I forgot about that one, definitely an all-time favorite. I wanted to play Bahamut Lagoon, but I downloaded an untranslated version about a year ago and then lost interest in finding one in English.

All you tactical RPG fans should give Ogre Battle, it's an awesome game.


----------



## knightofdespair (May 20, 2014)

JH1983 said:


> I forgot about that one, definitely an all-time favorite. I wanted to play Bahamut Lagoon, but I downloaded an untranslated version about a year ago and then lost interest in finding one in English.


Its a weird game.. It kind of annoys me to be honest, the 'main' character girl on there is a total flake but the graphics and gameplay is kind of interesting.


----------



## Awkto Awktavious (May 11, 2011)

fishstew said:


> i think on youtube "watchmojo" has done one for top 10 SNES games but couldnt watch it cos it annoyed me when he called it S-N-E-S


I don't have a problem with that. I do have a problem when people pronounce it "sness". Seriously, people pronounce it like that, as well as the NES "ness". it drives me nuts.


----------



## JH1983 (Nov 14, 2013)

knightofdespair said:


> Its a weird game.. It kind of annoys me to be honest, the 'main' character girl on there is a total flake but the graphics and gameplay is kind of interesting.

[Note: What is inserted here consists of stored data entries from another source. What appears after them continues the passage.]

-- ==== Sys2Proof/Laws/KeepIsaData.lean ====
section
/-!
SUPPORT. What the operations of Machine/IsaData.lean keep.
-/
namespace Sys2Proof.Machine
open Sys2Proof

set_option Elab.async false
set_option linter.unreachableTactic false
set_option linter.unusedTactic false
set_option linter.unusedVariables false

variable {kp : Comp → Bool} {zz s : State}

theorem floatOp_ok (h : Ok kp zz s) {n : Nat} {fd : Nat} {f : State → FVal} (kFresh : kp .fresh = true := by assumption) (kMem
    : kp .mem = true := by assumption) (kCores : kp .cores = true := by assumption) (kDmc : kp .dmc = true := by assumption)
    (kPwr : kp .pwr = true := by assumption) : OkO kp zz (floatOp n fd f s) := by
  unfold floatOp
  repeat' first
    | with_reducible assumption | with_reducible apply plainOp_ok | with_reducible apply setFreg_ok
    | (with_reducible intro u hu)

theorem execFadd_ok (h : Ok kp zz s) {n : Fin 5} {fd : Fin 8} {fs : Fin 8} {ft : Fin 8} (kFresh : kp .fresh = true := by
    assumption) (kMem : kp .mem = true := by assumption) (kCores : kp .cores = true := by assumption) (kDmc : kp .dmc = true
    := by assumption) (kPwr : kp .pwr = true := by assumption) : OkO kp zz (execFadd n fd fs ft s) := by
  unfold execFadd
  repeat' first
    | with_reducible assumption | with_reducible apply floatOp_ok

theorem execFsub_ok (h : Ok kp zz s) {n : Fin 5} {fd : Fin 8} {fs : Fin 8} {ft : Fin 8} (kFresh : kp .fresh = true := by
    assumption) (kMem : kp .mem = true := by assumption) (kCores : kp .cores = true := by assumption) (kDmc : kp .dmc = true
    := by assumption) (kPwr : kp .pwr = true := by assumption) : OkO kp zz (execFsub n fd fs ft s) := by
  unfold execFsub
  repeat' first
    | with_reducible assumption | with_reducible apply floatOp_ok

theorem execFmul_ok (h : Ok kp zz s) {n : Fin 5} {fd : Fin 8} {fs : Fin 8} {ft : Fin 8} (kFresh : kp .fresh = true := by
    assumption) (kMem : kp .mem = true := by assumption) (kCores : kp .cores = true := by assumption) (kDmc : kp .dmc = true
    := by assumption) (kPwr : kp .pwr = true := by assumption) : OkO kp zz (execFmul n fd fs ft s) := by
  unfold execFmul
  repeat' first
    | with_reducible assumption | with_reducible apply floatOp_ok

theorem execFdiv_ok (h : Ok kp zz s) {n : Fin 5} {fd : Fin 8} {fs : Fin 8} {ft : Fin 8} (kFresh : kp .fresh = true := by
    assumption) (kMem : kp .mem = true := by assumption) (kCores : kp .cores = true := by assumption) (kDmc : kp .dmc = true
    := by assumption) (kPwr : kp .pwr = true := by assumption) : OkO kp zz (execFdiv n fd fs ft s) := by
  unfold execFdiv
  repeat' first
    | with_reducible assumption | with_reducible apply floatOp_ok

theorem execFsqrt_ok (h : Ok kp zz s) {n : Fin 5} {fd : Fin 8} {fs : Fin 8} (kFresh : kp .fresh = true := by assumption) (kMem
    : kp .mem = true := by assumption) (kCores : kp .cores = true := by assumption) (kDmc : kp .dmc = true := by assumption)
    (kPwr : kp .pwr = true := by assumption) : OkO kp zz (execFsqrt n fd fs s) := by
  unfold execFsqrt
  repeat' first
    | with_reducible assumption | with_reducible apply floatOp_ok

theorem execFmac_ok (h : Ok kp zz s) {n : Fin 5} {fd : Fin 8} {fs : Fin 8} {ft : Fin 8} (kFresh : kp .fresh = true := by
    assumption) (kMem : kp .mem = true := by assumption) (kCores : kp .cores = true := by assumption) (kDmc : kp .dmc = true
    := by assumption) (kPwr : kp .pwr = true := by assumption) : OkO kp zz (execFmac n fd fs ft s) := by
  unfold execFmac
  repeat' first
    | with_reducible assumption | with_reducible apply floatOp_ok

theorem execFmin_ok (h : Ok kp zz s) {n : Fin 5} {fd : Fin 8} {fs : Fin 8} {ft : Fin 8} (kFresh : kp .fresh = true := by
    assumption) (kMem : kp .mem = true := by assumption) (kCores : kp .cores = true := by assumption) (kDmc : kp .dmc = true
    := by assumption) (kPwr : kp .pwr = true := by assumption) : OkO kp zz (execFmin n fd fs ft s) := by
  unfold execFmin
  repeat' first
    | with_reducible assumption | with_reducible apply floatOp_ok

I really love the RPG's from that era. I tried to play the version I had, but it didn't really pan out with the whole being unable to read Japanese thing.


----------



## BillDauterive (Oct 24, 2012)

Final Fantasy 6
Terranigma
Chrono Trigger
Donkey Kong Country
Secret of Mana
Seiken Densetsu 3
Street Fighter 2
Super Mario World
Dragonball Z: Hyper Dimension
Tales of Phantasia


----------



## JustThisGuy (Mar 24, 2012)

BillDauterive said:


> Final Fantasy 6
> Terranigma
> Chrono Trigger
> Donkey Kong Country
> ...


I've never heard of Terranigma or Seiken Densetsu 3 (Legend of the Sacred Sword 3), but they look fun. Tales of Phantasia holds up, imo. For 16, it looks good. As well as fun. Always wanted to play that one.


----------



## NoHobbies (Jun 26, 2013)

I don't know who can name 20 games

Super Mario Kart
Super Mario world
Turtles in Time
Street fighter 2
Power rangers
Yoshis Safari
Mega Man

That's 7


----------



## AussiePea (Mar 27, 2007)

More love for Bubsy.


----------



## Scrub-Zero (Feb 9, 2004)

JH1983 said:


> I forgot about that one, definitely an all-time favorite. I wanted to play Bahamut Lagoon, but I downloaded an untranslated version about a year ago and then lost interest in finding one in English.

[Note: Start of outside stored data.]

@[simp] theorem setQueue_frame (q : Nat) (x : Queue) (s : State) : (setQueue q x s).pending = s.pending ∧ (setQueue q x s).bnd
    = s.bnd ∧ (setQueue q x s).fresh = s.fresh ∧ (setQueue q x s).regs = s.regs ∧ (setQueue q x s).accepted = s.accepted ∧
    (setQueue q x s).nextRegs = s.nextRegs ∧ (setQueue q x s).mem = s.mem ∧ (setQueue q x s).lost = s.lost ∧ (setQueue q x
    s).ledger = s.ledger ∧ (setQueue q x s).fab = s.fab ∧ (setQueue q x s).offers = s.offers ∧ (setQueue q x s).sent = s.sent
    ∧ (setQueue q x s).tbs = s.tbs ∧ (setQueue q x s).afe = s.afe ∧ (setQueue q x s).cnv = s.cnv ∧ (setQueue q x s).lapInfo =
    s.lapInfo ∧ (setQueue q x s).red = s.red ∧ (setQueue q x s).out = s.out ∧ (setQueue q x s).acq = s.acq ∧ (setQueue q x
    s).ctl = s.ctl ∧ (setQueue q x s).lanes = s.lanes ∧ (setQueue q x s).wot = s.wot ∧ (setQueue q x s).eth = s.eth ∧
    (setQueue q x s).dmc = s.dmc ∧ (setQueue q x s).twin = s.twin ∧ (setQueue q x s).hlt = s.hlt ∧ (setQueue q x s).pwr =
    s.pwr ∧ (setQueue q x s).svc = s.svc ∧ (setQueue q x s).jtag = s.jtag ∧ (∀ a, rd (setQueue q x s) a = rd s a) ∧ (∀ f, fld
    (setQueue q x s) f = fld s f) ∧ (∀ f, flag (setQueue q x s) f = flag s f) := ⟨rfl, rfl, rfl, rfl, rfl, rfl, rfl, rfl, rfl,
    rfl, rfl, rfl, rfl, rfl, rfl, rfl, rfl, rfl, rfl, rfl, rfl, rfl, rfl, rfl, rfl, rfl, rfl, rfl, rfl, fun _ => rfl, fun _ =>
    rfl, fun _ => rfl⟩

@[simp] theorem setQueue_cores (q : Nat) (x : Queue) (s : State) :
    (setQueue q x s).cores = { s.cores with queue := tput (fun _ => ({ } : Queue)) s.cores.queue q x } := rfl

@[simp] theorem setLane_frame (n : Nat) (x : Lane) (s : State) : (setLane n x s).pending = s.pending ∧ (setLane n x s).bnd =
    s.bnd ∧ (setLane n x s).fresh = s.fresh ∧ (setLane n x s).regs = s.regs ∧ (setLane n x s).accepted = s.accepted ∧ (setLane
    n x s).nextRegs = s.nextRegs ∧ (setLane n x s).mem = s.mem ∧ (setLane n x s).lost = s.lost ∧ (setLane n x s).ledger =
    s.ledger ∧ (setLane n x s).fab = s.fab ∧ (setLane n x s).offers = s.offers ∧ (setLane n x s).sent = s.sent ∧ (setLane n x
    s).tbs = s.tbs ∧ (setLane n x s).afe = s.afe ∧ (setLane n x s).cnv = s.cnv ∧ (setLane n x s).lapInfo = s.lapInfo ∧
    (setLane n x s).red = s.red ∧ (setLane n x s).out = s.out ∧ (setLane n x s).acq = s.acq ∧ (setLane n x s).ctl = s.ctl ∧
    (setLane n x s).cores = s.cores ∧ (setLane n x s).wot = s.wot ∧ (setLane n x s).eth = s.eth ∧ (setLane n x s).dmc = s.dmc
    ∧ (setLane n x s).twin = s.twin ∧ (setLane n x s).hlt = s.hlt ∧ (setLane n x s).pwr = s.pwr ∧ (setLane n x s).svc = s.svc
    ∧ (setLane n x s).jtag = s.jtag ∧ (∀ a, rd (setLane n x s) a = rd s a) ∧ (∀ f, fld (setLane n x s) f = fld s f) ∧ (∀ f,
    flag (setLane n x s) f = flag s f) := ⟨rfl, rfl, rfl, rfl, rfl, rfl, rfl, rfl, rfl, rfl, rfl, rfl, rfl, rfl, rfl, rfl,
    rfl, rfl, rfl, rfl, rfl, rfl, rfl, rfl, rfl, rfl, rfl, rfl, rfl, fun _ => rfl, fun _ => rfl, fun _ => rfl⟩

@[simp] theorem setLane_lanes (n : Nat) (x : Lane) (s : State) :
    (setLane n x s).lanes = { s.lanes with lane := tput (fun _ => ({ } : Lane)) s.lanes.lane n x } := rfl

@[simp] theorem setWot_frame (x : Wot) (s : State) : (setWot x s).pending = s.pending ∧ (setWot x s).bnd = s.bnd ∧ (setWot x
    s).fresh = s.fresh ∧ (setWot x s).regs = s.regs ∧ (setWot x s).accepted = s.accepted ∧ (setWot x s).nextRegs = s.nextRegs
    ∧ (setWot x s).mem = s.mem ∧ (setWot x s).lost = s.lost ∧ (setWot x s).ledger = s.ledger ∧ (setWot x s).fab = s.fab ∧
    (setWot x s).offers = s.offers ∧ (setWot x s).sent = s.sent ∧ (setWot x s).tbs = s.tbs ∧ (setWot x s).afe = s.afe ∧
    (setWot x s).cnv = s.cnv ∧ (setWot x s).lapInfo = s.lapInfo ∧ (setWot x s).red = s.red ∧ (setWot x s).out = s.out ∧
    (setWot x s).acq = s.acq ∧ (setWot x s).ctl = s.ctl ∧ (setWot x s).cores = s.cores ∧ (setWot x s).lanes = s.lanes ∧
    (setWot x s).eth = s.eth ∧ (setWot x s).dmc = s.dmc ∧ (setWot x s).twin = s.twin ∧ (setWot x s).hlt = s.hlt ∧ (setWot x
    s).pwr = s.pwr ∧ (setWot x s).svc = s.svc ∧ (setWot x s).jtag = s.jtag ∧ (∀ a, rd (setWot x s) a = rd s a) ∧ (∀ f, fld
    (setWot x s) f = fld s f) ∧ (∀ f, flag (setWot x s) f = flag s f) := ⟨rfl, rfl, rfl, rfl, rfl, rfl, rfl, rfl, rfl, rfl,
    rfl, rfl, rfl, rfl, rfl, rfl, rfl, rfl, rfl, rfl, rfl, rfl, rfl, rfl, rfl, rfl, rfl, rfl, rfl, fun _ => rfl, fun _ => rfl,
    fun _ => rfl⟩

@[simp] theorem setWot_wot (x : Wot) (s : State) :
    (setWot x s).wot = x := rfl

@[simp] theorem setLink_frame (l : Nat) (x : Link) (s : State) : (setLink l x s).pending = s.pending ∧ (setLink l x s).bnd =
    s.bnd ∧ (setLink l x s).fresh = s.fresh ∧ (setLink l x s).regs = s.regs ∧ (setLink l x s).accepted = s.accepted ∧ (setLink
    l x s).nextRegs = s.nextRegs ∧ (setLink l x s).mem = s.mem ∧ (setLink l x s).lost = s.lost ∧ (setLink l x s).ledger =
    s.ledger ∧ (setLink l x s).fab = s.fab ∧ (setLink l x s).offers = s.offers ∧ (setLink l x s).sent = s.sent ∧ (setLink l x
    s).tbs = s.tbs ∧ (setLink l x s).afe = s.afe ∧ (setLink l x s).cnv = s.cnv ∧ (setLink l x s).lapInfo = s.lapInfo ∧
    (setLink l x s).red = s.red ∧ (setLink l x s).out = s.out ∧ (setLink l x s).acq = s.acq ∧ (setLink l x s).ctl = s.ctl ∧
    (setLink l x s).cores = s.cores ∧ (setLink l x s).lanes = s.lanes ∧ (setLink l x s).eth = s.eth ∧ (setLink l x s).dmc =
    s.dmc ∧ (setLink l x s).twin = s.twin ∧ (setLink l x s).hlt = s.hlt ∧ (setLink l x s).pwr = s.pwr ∧ (setLink l x s).svc =
    s.svc ∧ (setLink l x s).jtag = s.jtag ∧ (∀ a, rd (setLink l x s) a = rd s a) ∧ (∀ f, fld (setLink l x s) f = fld s f) ∧ (∀
    f, flag (setLink l x s) f = flag s f) := ⟨rfl, rfl, rfl, rfl, rfl, rfl, rfl, rfl, rfl, rfl, rfl, rfl, rfl, rfl, rfl, rfl,
    rfl, rfl, rfl, rfl, rfl, rfl, rfl, rfl, rfl, rfl, rfl, rfl, rfl, fun _ => rfl, fun _ => rfl, fun _ => rfl⟩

I have a good translated Rom lying around. Let me know if you'd like it. I'll figure out a way to send it to you.


----------



## Lone Drifter (Jul 10, 2014)

TheSilentGamer said:


> Did anyone play this hidden gem?


One of my favorite games! A Japanese themed top-down shooter, great audio and colorful visuals...you have saved this thread.


----------



## JH1983 (Nov 14, 2013)

Scrub-Zero said:


> I have a good translated Rom lying around. Let me know if you'd like it. I'll figure out a way to send it to you.

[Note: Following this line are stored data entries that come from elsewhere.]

theorem execDelayReqSend_settled {d : Fin 2} {ofs : Nat} {s : State} : SettledO (execDelayReqSend d ofs s) := by
  unfold execDelayReqSend
  try dsimp only
  repeat' first
    | with_reducible exact done_settled | with_reducible exact settledO_fault | with_reducible exact settledO_refused
    | with_reducible apply whileAwake_settled | split | (with_reducible intro u)

theorem execDelayRespReceive_settled {d : Fin 2} {s : State} : SettledO (execDelayRespReceive d s) := by
  unfold execDelayRespReceive
  try dsimp only
  repeat' first
    | with_reducible exact done_settled | with_reducible exact settledO_fault | with_reducible exact settledO_refused
    | split | (with_reducible intro u)

theorem execPtpParentWrite_settled {d : Fin 2} {k : Fin 4} {value : Word} {s : State} : SettledO (execPtpParentWrite d k value s) := by
  unfold execPtpParentWrite
  repeat' first
    | with_reducible exact done_settled | with_reducible exact settledO_fault | with_reducible exact settledO_refused
    | split | (with_reducible intro u)

theorem execGwDatagramClose_settled {ofs : Nat} {s : State} : SettledO (execGwDatagramClose ofs s) := by
  unfold execGwDatagramClose
  try dsimp only
  repeat' first
    | with_reducible exact done_settled | with_reducible exact settledO_fault | with_reducible exact settledO_refused
    | with_reducible apply whileAwake_settled | split | (with_reducible intro u)

theorem execStreamFrameReceive_settled {s : State} : SettledO (execStreamFrameReceive s) := by
  unfold execStreamFrameReceive
  try dsimp only
  repeat' first
    | with_reducible exact done_settled | with_reducible exact settledO_fault | with_reducible exact settledO_refused
    | split | (with_reducible intro u)

theorem execUnicastFrameReceive_settled {s : State} : SettledO (execUnicastFrameReceive s) := by
  unfold execUnicastFrameReceive
  try dsimp only
  repeat' first
    | with_reducible exact done_settled | with_reducible exact settledO_fault | with_reducible exact settledO_refused
    | split | (with_reducible intro u)

theorem execHostAckReceive_settled {s : State} : SettledO (execHostAckReceive s) := by
  unfold execHostAckReceive
  try dsimp only
  repeat' first
    | with_reducible exact done_settled | with_reducible exact settledO_fault | with_reducible exact settledO_refused
    | split | (with_reducible intro u)

theorem execInjectDatagramReceive_settled {s : State} : SettledO (execInjectDatagramReceive s) := by
  unfold execInjectDatagramReceive
  try dsimp only
  repeat' first
    | with_reducible exact done_settled | with_reducible exact settledO_fault | with_reducible exact settledO_refused
    | split | (with_reducible intro u)

theorem execSfpRead_settled {k : Fin 2} {len : Fin 8} {dev : BitVec 8} {reg : BitVec 8} {data : List Byte} {result : Fin 3} {s : State} : SettledO (execSfpRead k len dev reg data result s) := by
  unfold execSfpRead
  try dsimp only
  repeat' first
    | with_reducible exact done_settled | with_reducible exact settledO_fault | with_reducible exact settledO_refused
    | split | (with_reducible intro u)

theorem execSfpWrite_settled {k : Fin 2} {len : Fin 8} {dev : BitVec 8} {reg : BitVec 8} {result : Fin 3} {s : State} : SettledO (execSfpWrite k len dev reg result s) := by
  unfold execSfpWrite
  try dsimp only
  repeat' first
    | with_reducible exact done_settled | with_reducible exact settledO_fault | with_reducible exact settledO_refused
    | split | (with_reducible intro u)

theorem execLaneEnable_settled {n : Fin 4} {s : State} : SettledO (execLaneEnable n s) := by
  unfold execLaneEnable
  repeat' first
    | with_reducible exact done_settled | with_reducible exact settledO_fault | with_reducible exact settledO_refused
    | split | (with_reducible intro u)

theorem execLaneDisable_settled {n : Fin 4} {s : State} : SettledO (execLaneDisable n s) := by
  unfold execLaneDisable
  repeat' first
    | with_reducible exact done_settled | with_reducible exact settledO_fault | with_reducible exact settledO_refused
    | split | (with_reducible intro u)

theorem execWakeBurst_settled {n : Fin 4} {ofs : Nat} {s : State} : SettledO (execWakeBurst n ofs s) := by
  unfold execWakeBurst
  try dsimp only
  repeat' first
    | with_reducible exact done_settled | with_reducible exact settledO_fault | with_reducible exact settledO_refused
    | with_reducible apply whileAwake_settled | split | (with_reducible intro u)

theorem execLnkSignal_settled {n : Fin 4} {s : State} : SettledO (execLnkSignal n s) := by
  unfold execLnkSignal
  try dsimp only
  repeat' first
    | with_reducible exact done_settled | with_reducible exact settledO_fault | with_reducible exact settledO_refused
    | with_reducible apply whileAwake_settled | split | (with_reducible intro u)

theorem execLnkAbsent_settled {n : Fin 4} {ofs : Nat} {s : State} : SettledO (execLnkAbsent n ofs s) := by
  unfold execLnkAbsent
  try dsimp only
  repeat' first
    | with_reducible exact done_settled | with_reducible exact settledO_fault | with_reducible exact settledO_refused
    | with_reducible apply whileAwake_settled | split | (with_reducible intro u)

theorem execBlockLock_settled {n : Fin 4} {ofs : Nat} {s : State} : SettledO (execBlockLock n ofs s) := by
  unfold execBlockLock
  try dsimp only
  repeat' first
    | with_reducible exact done_settled | with_reducible exact settledO_fault | with_reducible exact settledO_refused
    | with_reducible apply whileAwake_settled | split | (with_reducible intro u)

theorem execTrainingBlockReceive_settled {n : Fin 4} {bytes : List Byte} {inverted : Bool} {s0 : State} : SettledO (execTrainingBlockReceive n bytes inverted s0) := by
  unfold execTrainingBlockReceive
  try dsimp only
  repeat' first
    | with_reducible exact done_settled | with_reducible exact settledO_fault | with_reducible exact settledO_refused
    | with_reducible apply whileAwake_settled | split | (with_reducible intro u)

theorem execRxReady_settled {n : Fin 4} {height : BitVec 16} {width : BitVec 16} {s : State} : SettledO (execRxReady n height width s) := by
  unfold execRxReady
  try dsimp only
  repeat' first
    | with_reducible exact done_settled | with_reducible exact settledO_fault | with_reducible exact settledO_refused
    | with_reducible apply whileAwake_settled | split | (with_reducible intro u)

theorem execLnkUp_settled {n : Fin 4} {ofs : Nat} {s : State} : SettledO (execLnkUp n ofs s) := by
  unfold execLnkUp
  try dsimp only
  repeat' first
    | with_reducible exact done_settled | with_reducible exact settledO_fault | with_reducible exact settledO_refused
    | with_reducible apply whileAwake_settled | split | (with_reducible intro u)

theorem execTrainingBudgetExpire_settled {n : Fin 4} {ofs : Nat} {s : State} : SettledO (execTrainingBudgetExpire n ofs s) := by
  unfold execTrainingBudgetExpire
  try dsimp only
  repeat' first
    | with_reducible exact done_settled | with_reducible exact settledO_fault | with_reducible exact settledO_refused
    | with_reducible apply whileAwake_settled | split | (with_reducible intro u)

theorem execPartnerRateDetect_settled {n : Fin 4} {rate : Fin 4} {s : State} : SettledO (execPartnerRateDetect n rate s) := by
  unfold execPartnerRateDetect
  try dsimp only
  repeat' first
    | with_reducible exact done_settled | with_reducible exact settledO_fault | with_reducible exact settledO_refused
    | with_reducible apply whileAwake_settled | split | (with_reducible intro u)

theorem execLossOfSignal_settled {n : Fin 4} {s : State} : SettledO (execLossOfSignal n s) := by
  unfold execLossOfSignal
  try dsimp only
  repeat' first
    | with_reducible exact done_settled | with_reducible exact settledO_fault | with_reducible exact settledO_refused
    | with_reducible apply whileAwake_settled | split | (with_reducible intro u)

theorem execLnkDown_settled {n : Fin 4} {s : State} : SettledO (execLnkDown n s) := by
  unfold execLnkDown
  try dsimp only
  repeat' first
    | with_reducible exact done_settled | with_reducible exact settledO_fault | with_reducible exact settledO_refused
    | with_reducible apply whileAwake_settled | split | (with_reducible intro u)

theorem execRelockTimeout_settled {n : Fin 4} {ofs : Nat} {signal : Bool} {s : State} : SettledO (execRelockTimeout n ofs signal s) := by
  unfold execRelockTimeout
  try dsimp only
  repeat' first
    | with_reducible exact done_settled | with_reducible exact settledO_fault | with_reducible exact settledO_refused
    | with_reducible apply whileAwake_settled | split | (with_reducible intro u)

theorem execPartnerRetrainDetect_settled {n : Fin 4} {s : State} : SettledO (execPartnerRetrainDetect n s) := by
  unfold execPartnerRetrainDetect
  try dsimp only
  repeat' first
    | with_reducible exact done_settled | with_reducible exact settledO_fault | with_reducible exact settledO_refused
    | with_reducible apply whileAwake_settled | split | (with_reducible intro u)

theorem execFailRetry_settled {n : Fin 4} {ofs : Nat} {signal : Bool} {s : State} : SettledO (execFailRetry n ofs signal s) := by
  unfold execFailRetry
  try dsimp only
  repeat' first
    | with_reducible exact done_settled | with_reducible exact settledO_fault | with_reducible exact settledO_refused
    | with_reducible apply whileAwake_settled | split | (with_reducible intro u)

theorem execRetrain_settled {n : Fin 4} {s : State} : SettledO (execRetrain n s) := by
  unfold execRetrain
  repeat' first
    | with_reducible exact done_settled | with_reducible exact settledO_fault | with_reducible exact settledO_refused
    | split | (with_reducible intro u)

theorem execLaneInject_settled {n : Fin 4} {s : State} : SettledO (execLaneInject n s) := by
  unfold execLaneInject
  repeat' first
    | with_reducible exact done_settled | with_reducible exact settledO_fault | with_reducible exact settledO_refused
    | split | (with_reducible intro u)

theorem execAckTimeout_settled {l : Fin 3} {v : Fin 4} {ofs : Nat} {s : State} : SettledO (execAckTimeout l v ofs s) := by
  unfold execAckTimeout
  try dsimp only
  repeat' first
    | with_reducible exact done_settled | with_reducible exact settledO_fault | with_reducible exact settledO_refused
    | split | (with_reducible intro u)

theorem execAdaptFreeze_settled {n : Fin 4} {ofs : Nat} {transitions : Nat} {s : State} : SettledO (execAdaptFreeze n ofs transitions s) := by
  unfold execAdaptFreeze
  try dsimp only
  repeat' first
    | with_reducible exact done_settled | with_reducible exact settledO_fault | with_reducible exact settledO_refused
    | with_reducible apply whileAwake_settled | split | (with_reducible intro u)

theorem execFillBlockSend_settled {n : Fin 4} {ofs : Nat} {s : State} : SettledO (execFillBlockSend n ofs s) := by
  unfold execFillBlockSend
  try dsimp only
  repeat' first
    | with_reducible exact done_settled | with_reducible exact settledO_fault | with_reducible exact settledO_refused
    | with_reducible apply whileAwake_settled | split | (with_reducible intro u)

That would be awesome. I'll PM you my email address. Thanks.


----------



## Just Lurking (Feb 8, 2007)

huh said:


> The Legend of Zelda: A Link to the Past
> TMNT: Turtles in Time
> Zombies Ate My Neighbors
> Super Mario World


Heh.. Zombies Ate My Neighbors.. I liked that one, too, although I never really got too far in it.

Add to those the first Super Bomberman (never played the sequels, that I can recall) and Super Mario Kart. Oh, and the WWF series (Super Wrestlemania, Royal Rumble, and Raw).


----------



## Scrub-Zero (Feb 9, 2004)

JH1983 said:


> That would be awesome. I'll PM you my email address. Thanks.


Just sent it to you 



Just Lurking said:


> Add to those the first Super Bomberman (never played the sequels, that I can recall)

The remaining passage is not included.